_Task description_: In the entries that follow, the lines from the one with "port => .portTrained port" through the one with "slot => .collAccept c slot" are the ones to write out, exactly and with both ends included. Nothing else should appear.

_Record excerpts_:
/-- The instruction with its vector register fields mapped: parameters inside a microprogram (R64). -/
def instrMapV (f : VReg → VReg) : Instr → Instr
  | .nop => .nop
  | .bra o => .bra o
  | .brc m k o => .brc m k o
  | .brx a => .brx (f a)
  | .call dem argc retc ab off => .call dem argc retc (f ab) off
  | .callx dem argc retc ab r => .callx dem argc retc (f ab) r
  | .ret => .ret
  | .unwind n => .unwind n
  | .resize n => .resize n
  | .yield => .yield
  | .exit => .exit
  | .trap n => .trap n
  | .bkpt n => .bkpt n
  | .syscall n => .syscall n
  | .mprog q k => .mprog q k
  | .iadd p d a b x => .iadd (p.map (Pfx.mapF4 f)) (f d) (f a) (f b) x
  | .isub p d a b x => .isub (p.map (Pfx.mapF4 f)) (f d) (f a) (f b) x
  | .iaddi p d a i => .iaddi (p.map (Pfx.mapF4 f)) (f d) (f a) i
  | .imul p d a b x => .imul (p.map (Pfx.mapF4 f)) (f d) (f a) (f b) x
  | .imuli p d a i => .imuli (p.map (Pfx.mapF4 f)) (f d) (f a) i
  | .imad p d a b x => .imad (p.map (Pfx.mapF4 f)) (f d) (f a) (f b) x
  | .imin p d a b x => .imin (p.map (Pfx.mapF4 f)) (f d) (f a) (f b) x
  | .imax p d a b x => .imax (p.map (Pfx.mapF4 f)) (f d) (f a) (f b) x
  | .iabs p d a => .iabs (p.map (Pfx.mapF4 f)) (f d) (f a)
  | .ineg p d a => .ineg (p.map (Pfx.mapF4 f)) (f d) (f a)
  | .inot p d a => .inot (p.map (Pfx.mapF4 f)) (f d) (f a)
  | .popc p d a => .popc (p.map (Pfx.mapF4 f)) (f d) (f a)
  | .clz p d a => .clz (p.map (Pfx.mapF4 f)) (f d) (f a)
  | .ctz p d a => .ctz (p.map (Pfx.mapF4 f)) (f d) (f a)
  | .brev p d a => .brev (p.map (Pfx.mapF4 f)) (f d) (f a)
  | .bswap p d a => .bswap (p.map (Pfx.mapF4 f)) (f d) (f a)
  | .isad p d a b x => .isad (p.map (Pfx.mapF4 f)) (f d) (f a) (f b) x
  | .shl p d a b x => .shl (p.map (Pfx.mapF4 f)) (f d) (f a) (f b) x
  | .shr p d a b x => .shr (p.map (Pfx.mapF4 f)) (f d) (f a) (f b) x
  | .sar p d a b x => .sar (p.map (Pfx.mapF4 f)) (f d) (f a) (f b) x
  | .rotl p d a b => .rotl (p.map (Pfx.mapF4 f)) (f d) (f a) (f b)
  | .rotr p d a b => .rotr (p.map (Pfx.mapF4 f)) (f d) (f a) (f b)
  | .shli p d a pr n => .shli (p.map (Pfx.mapF4 f)) (f d) (f a) pr n
  | .shri p d a pr n => .shri (p.map (Pfx.mapF4 f)) (f d) (f a) pr n
  | .sari p d a pr n => .sari (p.map (Pfx.mapF4 f)) (f d) (f a) pr n
  | .and p d a b => .and (p.map (Pfx.mapF4 f)) (f d) (f a) (f b)
  | .or p d a b => .or (p.map (Pfx.mapF4 f)) (f d) (f a) (f b)
  | .xor p d a b => .xor (p.map (Pfx.mapF4 f)) (f d) (f a) (f b)
  | .andn p d a b => .andn (p.map (Pfx.mapF4 f)) (f d) (f a) (f b)
  | .orn p d a b => .orn (p.map (Pfx.mapF4 f)) (f d) (f a) (f b)
  | .xnor p d a b => .xnor (p.map (Pfx.mapF4 f)) (f d) (f a) (f b)
  | .andi p d a i => .andi (p.map (Pfx.mapF4 f)) (f d) (f a) i
  | .ori p d a i => .ori (p.map (Pfx.mapF4 f)) (f d) (f a) i
  | .xori p d a i => .xori (p.map (Pfx.mapF4 f)) (f d) (f a) i
  | .bfx p d a len pos => .bfx (p.map (Pfx.mapF4 f)) (f d) (f a) len pos
  | .bfxs p d a len pos => .bfxs (p.map (Pfx.mapF4 f)) (f d) (f a) len pos
  | .bfi p d a len pos => .bfi (p.map (Pfx.mapF4 f)) (f d) (f a) len pos
  | .icmp p m c a b x => .icmp (p.map (Pfx.mapF4 f)) m c (f a) (f b) x
  | .icmpi p m c a i => .icmpi (p.map (Pfx.mapF4 f)) m c (f a) i
  | .sel p d a b m => .sel (p.map (Pfx.mapF4 f)) (f d) (f a) (f b) m
  | .mov p d a => .mov (p.map (Pfx.mapF4 f)) (f d) (f a)
  | .movs p d a => .movs (p.map (Pfx.mapF4 f)) (f d) a
  | .movm p d m => .movm (p.map (Pfx.mapF4 f)) (f d) m
  | .mvm p m a => .mvm (p.map (Pfx.mapF4 f)) m (f a)
  | .movi p d i => .movi (p.map (Pfx.mapF4 f)) (f d) i
  | .lea p d a b x => .lea (p.map (Pfx.mapF4 f)) (f d) (f a) (f b) x
  | .idiv p d a b la => .idiv (p.map (Pfx.mapF4 f)) (f d) (f a) (f b) la
  | .ndiv p d a b la => .ndiv (p.map (Pfx.mapF4 f)) (f d) (f a) (f b) la
  | .sadd d a b => .sadd d a b
  | .saddi d a i => .saddi d a i
  | .ssub d a b => .ssub d a b
  | .smul d a b => .smul d a b
  | .sand d a b => .sand d a b
  | .sor d a b => .sor d a b
  | .sxor d a b => .sxor d a b
  | .sshl d a b => .sshl d a b
  | .sshr d a b => .sshr d a b
  | .ssar d a b => .ssar d a b
  | .scmp d a b c => .scmp d a b c
  | .smovi d i => .smovi d i
  | .smov d a => .smov d a
  | .rdlane d a n => .rdlane d (f a) n
  | .wrlane d a n => .wrlane (f d) a n
  | .smask d m => .smask d m
  | .mset m a => .mset m a
  | .sld d a w i la => .sld d a w i la
  | .sst d a w i la => .sst d a w i la
  | .sbr d c i => .sbr d c i
  | .vany d a => .vany d (f a)
  | .vall d a => .vall d (f a)
  | .ballot m a => .ballot m (f a)
  | .vcount d a => .vcount d (f a)
  | .waitev d c => .waitev d c
  | .ldc d a w i la => .ldc d a w i la
  | .srd d r => .srd d r
  | .swr d r => .swr d r
  | .fadd p d a b t => .fadd (p.map (Pfx.mapF4 f)) (f d) (f a) (f b) t
  | .fsub p d a b t => .fsub (p.map (Pfx.mapF4 f)) (f d) (f a) (f b) t
  | .fmul p d a b t => .fmul (p.map (Pfx.mapF4 f)) (f d) (f a) (f b) t
  | .ffma p d a b t => .ffma (p.map (Pfx.mapF4 f)) (f d) (f a) (f b) t
  | .fmin p d a b t => .fmin (p.map (Pfx.mapF4 f)) (f d) (f a) (f b) t
  | .fmax p d a b t => .fmax (p.map (Pfx.mapF4 f)) (f d) (f a) (f b) t
  | .fminp p d a b t => .fminp (p.map (Pfx.mapF4 f)) (f d) (f a) (f b) t
  | .fmaxp p d a b t => .fmaxp (p.map (Pfx.mapF4 f)) (f d) (f a) (f b) t
  | .fcmp p m c a b x => .fcmp (p.map (Pfx.mapF4 f)) m c (f a) (f b) x
  | .fclass p d a t => .fclass (p.map (Pfx.mapF4 f)) (f d) (f a) t
  | .frnd p d a n t => .frnd (p.map (Pfx.mapF4 f)) (f d) (f a) n t
  | .fscalb p d a b t => .fscalb (p.map (Pfx.mapF4 f)) (f d) (f a) (f b) t
  | .fabs p d a => .fabs (p.map (Pfx.mapF4 f)) (f d) (f a)
  | .fneg p d a => .fneg (p.map (Pfx.mapF4 f)) (f d) (f a)
  | .fnabs p d a => .fnabs (p.map (Pfx.mapF4 f)) (f d) (f a)
  | .fcpsgn p d a b => .fcpsgn (p.map (Pfx.mapF4 f)) (f d) (f a) (f b)
  | .fdot2 p d a b t => .fdot2 (p.map (Pfx.mapF4 f)) (f d) (f a) (f b) t
  | .fclamp p d a b t => .fclamp (p.map (Pfx.mapF4 f)) (f d) (f a) (f b) t
  | .pack p d a b x => .pack (p.map (Pfx.mapF4 f)) (f d) (f a) (f b) x
  | .fdiv p d a b la => .fdiv (p.map (Pfx.mapF4 f)) (f d) (f a) (f b) la
  | .fsqrt p d a la => .fsqrt (p.map (Pfx.mapF4 f)) (f d) (f a) la
  | .fexp2 p d a la => .fexp2 (p.map (Pfx.mapF4 f)) (f d) (f a) la
  | .flog2 p d a la => .flog2 (p.map (Pfx.mapF4 f)) (f d) (f a) la
  | .fsin p d a la => .fsin (p.map (Pfx.mapF4 f)) (f d) (f a) la
  | .fcos p d a la => .fcos (p.map (Pfx.mapF4 f)) (f d) (f a) la
  | .frcp p d a la => .frcp (p.map (Pfx.mapF4 f)) (f d) (f a) la
  | .frsq p d a la => .frsq (p.map (Pfx.mapF4 f)) (f d) (f a) la
  | .ftanh p d a la => .ftanh (p.map (Pfx.mapF4 f)) (f d) (f a) la
  | .fsigm p d a la => .fsigm (p.map (Pfx.mapF4 f)) (f d) (f a) la
  | .cvtf p d a src dst la => .cvtf (p.map (Pfx.mapF4 f)) (f d) (f a) src dst la
  | .cvti p d a src dst sat la => .cvti (p.map (Pfx.mapF4 f)) (f d) (f a) src dst sat la
  | .qscale p d a fmt la => .qscale (p.map (Pfx.mapF4 f)) (f d) (f a) fmt la
  | .shfl p d a b seg => .shfl (p.map (Pfx.mapF4 f)) (f d) (f a) (f b) seg
  | .shflup p d a seg n => .shflup (p.map (Pfx.mapF4 f)) (f d) (f a) seg n
  | .shfldn p d a seg n => .shfldn (p.map (Pfx.mapF4 f)) (f d) (f a) seg n
  | .shflx p d a seg n => .shflx (p.map (Pfx.mapF4 f)) (f d) (f a) seg n
  | .qswz p d a pat => .qswz (p.map (Pfx.mapF4 f)) (f d) (f a) pat
  | .redux p d a k => .redux (p.map (Pfx.mapF4 f)) (f d) (f a) k
  | .scan p d a ex k => .scan (p.map (Pfx.mapF4 f)) (f d) (f a) ex k
  | .matchl p d a x => .matchl (p.map (Pfx.mapF4 f)) (f d) (f a) x
  | .ld p d a w i la => .ld (p.map (Pfx.mapF4 f)) (f d) (f a) w i la
  | .lds p d a w i la => .lds (p.map (Pfx.mapF4 f)) (f d) (f a) w i la
  | .ldx p d a w i la => .ldx (p.map (Pfx.mapF4 f)) (f d) (f a) w i la
  | .st p d a w i la => .st (p.map (Pfx.mapF4 f)) (f d) (f a) w i la
  | .sts p d a w i la => .sts (p.map (Pfx.mapF4 f)) (f d) (f a) w i la
  | .stx p d a w i la => .stx (p.map (Pfx.mapF4 f)) (f d) (f a) w i la
  | .ldm p d a w i la => .ldm (p.map (Pfx.mapF4 f)) (f d) (f a) w i la
  | .stm p d a w i la => .stm (p.map (Pfx.mapF4 f)) (f d) (f a) w i la
  | .atom d a b la sm hint c width scope order k => .atom (f d) (f a) (f b) la sm hint (f c) width scope order k
  | .atomr d a b la sm hint c width scope order k => .atomr (f d) (f a) (f b) la sm hint (f c) width scope order k
  | .red d a b la sm hint c width scope order k => .red (f d) (f a) (f b) la sm hint (f c) width scope order k
  | .barinit a b => .barinit (f a) (f b)
  | .bararv m a b => .bararv m (f a) (f b)
  | .baraw m a b => .baraw m (f a) (f b)
  | .barwait a => .barwait (f a)
  | .bartest m a => .bartest m (f a)
  | .barexp a b => .barexp (f a) (f b)
  | .bardrop a b => .bardrop (f a) (f b)
  | .psync a => .psync (f a)
  | .fence scope k => .fence scope k
  | .fenceLite scope => .fenceLite scope
  | .fenceHeavy scope => .fenceHeavy scope
  | .fenceTc scope => .fenceTc scope
  | .fenceShape scope => .fenceShape scope
  | .cctl a w i la => .cctl (f a) w i la
  | .tcopy tile base bar acq rel dig la shape scope rop => .tcopy tile base bar acq rel dig la shape scope rop
  | .tstat d t => .tstat d t
  | .trel t => .trel t
  | .strmFeeda t => .strmFeeda t
  | .strmFeedb t => .strmFeedb t
  | .strmReplay n k => .strmReplay n k
  | .strmFlush => .strmFlush
  | .coll base bar la rec => .coll base bar la rec
  | .tresume t => .tresume t
  | .launchGrid r st la => .launchGrid r st la
  | .launchNode r st la => .launchNode r st la
  | .shinv i => .shinv i
  | .shinvAll => .shinvAll
  | .mma acc ty kch asc la zf bsel bsc => .mma acc ty kch (f asc) la zf bsel bsc
  | .accz acc x => .accz acc x
  | .accrd d acc col x => .accrd (f d) acc col x
  | .accwr a acc col x => .accwr (f a) acc col x
  | .accopScale a acc => .accopScale (f a) acc
  | .accopAddrow a acc => .accopAddrow (f a) acc
  | .accopRowmax d acc => .accopRowmax (f d) acc
  | .accopRowsum d acc => .accopRowsum (f d) acc
  | .accopExps a acc c => .accopExps (f a) acc c
  | .accopMaskc acc off => .accopMaskc acc off
  | .accmvTotile t acc et => .accmvTotile t acc et
  | .accmvFromtile t acc et => .accmvFromtile t acc et
  | .accmvSave t acc => .accmvSave t acc
  | .accmvLoad t acc => .accmvLoad t acc
  | .laneAgeSaturate c slot l => .laneAgeSaturate c slot l
  | .breakpoint c slot => .breakpoint c slot
  | .memoryAccessComplete c slot id => .memoryAccessComplete c slot id
  | .atomResult c slot id => .atomResult c slot id
  | .walkComplete ctx root va kind => .walkComplete ctx root va kind
  | .prqEntryPost f => .prqEntryPost f
  | .prqHeadWrite f v => .prqHeadWrite f v
  | .prqReplyRetry f tag => .prqReplyRetry f tag
  | .prqReplyFail f tag => .prqReplyFail f tag
  | .xltInvAll v => .xltInvAll v
  | .xltInvFunc v => .xltInvFunc v
  | .xltInvCtx v => .xltInvCtx v
  | .xltInvCtxPages v => .xltInvCtxPages v
  | .xltInvStage2Pages v => .xltInvStage2Pages v
  | .xltInvNonglobal v => .xltInvNonglobal v
  | .xltInvDone => .xltInvDone
  | .llcCarveWrite v => .llcCarveWrite v
  | .llcCarveDone => .llcCarveDone
  | .cspwinWrite ctx v => .cspwinWrite ctx v
  | .copyStart => .copyStart
  | .tcopyAccept c slot => .tcopyAccept c slot
  | .barrierEngineArrival id => .barrierEngineArrival id
  | .copyComplete id => .copyComplete id
  | .copyFaultPause id => .copyFaultPause id
  | .copyFail id => .copyFail id
  | .streamFill c b => .streamFill c b
  | .mmaEntryStart c => .mmaEntryStart c
  | .mmaEntryComplete c => .mmaEntryComplete c
  | .mxGate c => .mxGate c
  | .frameGrant c => .frameGrant c
  | .frameWaitExpiry c slot => .frameWaitExpiry c slot
  | .escapeSpillStart c => .escapeSpillStart c
  | .spillComplete c => .spillComplete c
  | .refillComplete c slot => .refillComplete c slot
  | .recordReadback c slot => .recordReadback c slot
  | .trapDelivery c slot => .trapDelivery c slot
  | .escalation c slot => .escalation c slot
  | .pendingTrapDelivery c slot => .pendingTrapDelivery c slot
  | .waitevTimeout c slot => .waitevTimeout c slot
  | .packAged c slot => .packAged c slot
  | .trqPop c => .trqPop c
  | .trqxRead c => .trqxRead c
  | .park c slot => .park c slot
  | .unpark c slot => .unpark c slot
  | .release c lanes => .release c lanes
  | .signal c slot => .signal c slot
  | .endtrap c slot => .endtrap c slot
  | .post c => .post c
  | .failx c lanes => .failx c lanes
  | .kill c slot => .kill c slot
  | .pkdataRead c => .pkdataRead c
  | .pkdataWrite c v => .pkdataWrite c v
  | .srdataRead c => .srdataRead c
  | .srdataWrite c v => .srdataWrite c v
  | .inject c v => .inject c v
  | .emdataRead c => .emdataRead c
  | .emdataWrite c v => .emdataWrite c v
  | .emctlGo c => .emctlGo c
  | .csdataWrite c v => .csdataWrite c v
  | .csctlGo c len => .csctlGo c len
  | .controlStoreInstall c k => .controlStoreInstall c k
  | .ctxPreempt ctx => .ctxPreempt ctx
  | .ctxRestore ctx => .ctxRestore ctx
  | .ctxKill ctx => .ctxKill ctx
  | .ctxcfgWrite ctx v => .ctxcfgWrite ctx v
  | .launchQtailWrite q v => .launchQtailWrite q v
  | .qbaseWrite q v => .qbaseWrite q v
  | .launchEntryRead q => .launchEntryRead q
  | .nodeRelease uid => .nodeRelease uid
  | .workgroupPlace => .workgroupPlace
  | .priorityStarvation uid => .priorityStarvation uid
  | .workgroupFinish uid idx => .workgroupFinish uid idx
  | .launchComplete uid => .launchComplete uid
  | .nodeDiscard uid => .nodeDiscard uid
  | .remoteRequestIngress r => .remoteRequestIngress r
  | .remoteResponse id r => .remoteResponse id r
  | .controlRequest r => .controlRequest r
  | .mirrorUpdate m b => .mirrorUpdate m b
  | .lossNotice n => .lossNotice n
  | .fabLossTo id => .fabLossTo id
  | .peerClr v => .peerClr v
  | .linkCrcError port => .linkCrcError port
  | .portTrained port => .portTrained port
  | .linkRekey port vc => .linkRekey port vc
  | .portDisable port b => .portDisable port b
  | .mint v => .mint v
  | .roll v => .roll v
  | .collAccept c slot => .collAccept c slot
  | .collSplit id shares => .collSplit id shares
  | .collChunk pkg ctx rseq token ch => .collChunk pkg ctx rseq token ch
  | .collReduceComplete id k => .collReduceComplete id k
  | .collStepTimeout id k => .collStepTimeout id k
  | .collMismatchNotice id => .collMismatchNotice id
  | .collEnd id => .collEnd id
  | .planeBwWindow credits => .planeBwWindow credits
  | .kload v => .kload v
  | .kslotZero k => .kslotZero k
  | .exreq v => .exreq v
  | .lattolWrite v => .lattolWrite v
  | .c1Entry c => .c1Entry c
  | .c2Entry c => .c2Entry c
  | .c3Entry die => .c3Entry die
  | .wake u => .wake u
  | .dbgdbRing c => .dbgdbRing c
  | .halt c slot => .halt c slot
  | .resume c slot => .resume c slot
  | .step c slot => .step c slot
  | .read c slot v => .read c slot v
  | .write c slot v w => .write c slot v w
  | .setbp c k v => .setbp c k v
  | .setwp c k v => .setwp c k v
  | .packageReset => .packageReset
  | .bringupStage n pkg peers => .bringupStage n pkg peers
  | .registerWrite t v => .registerWrite t v
  | .longLatencyComplete c slot id => .longLatencyComplete c slot id
  | .accumulatorInstructionComplete c slot id => .accumulatorInstructionComplete c slot id
  | .idleClock c => .idleClock c
  | .collContributionRead id k => .collContributionRead id k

_Reply to the task_:
  | .portTrained port => .portTrained port
  | .linkRekey port vc => .linkRekey port vc
  | .portDisable port b => .portDisable port b
  | .mint v => .mint v
  | .roll v => .roll v
  | .collAccept c slot => .collAccept c slot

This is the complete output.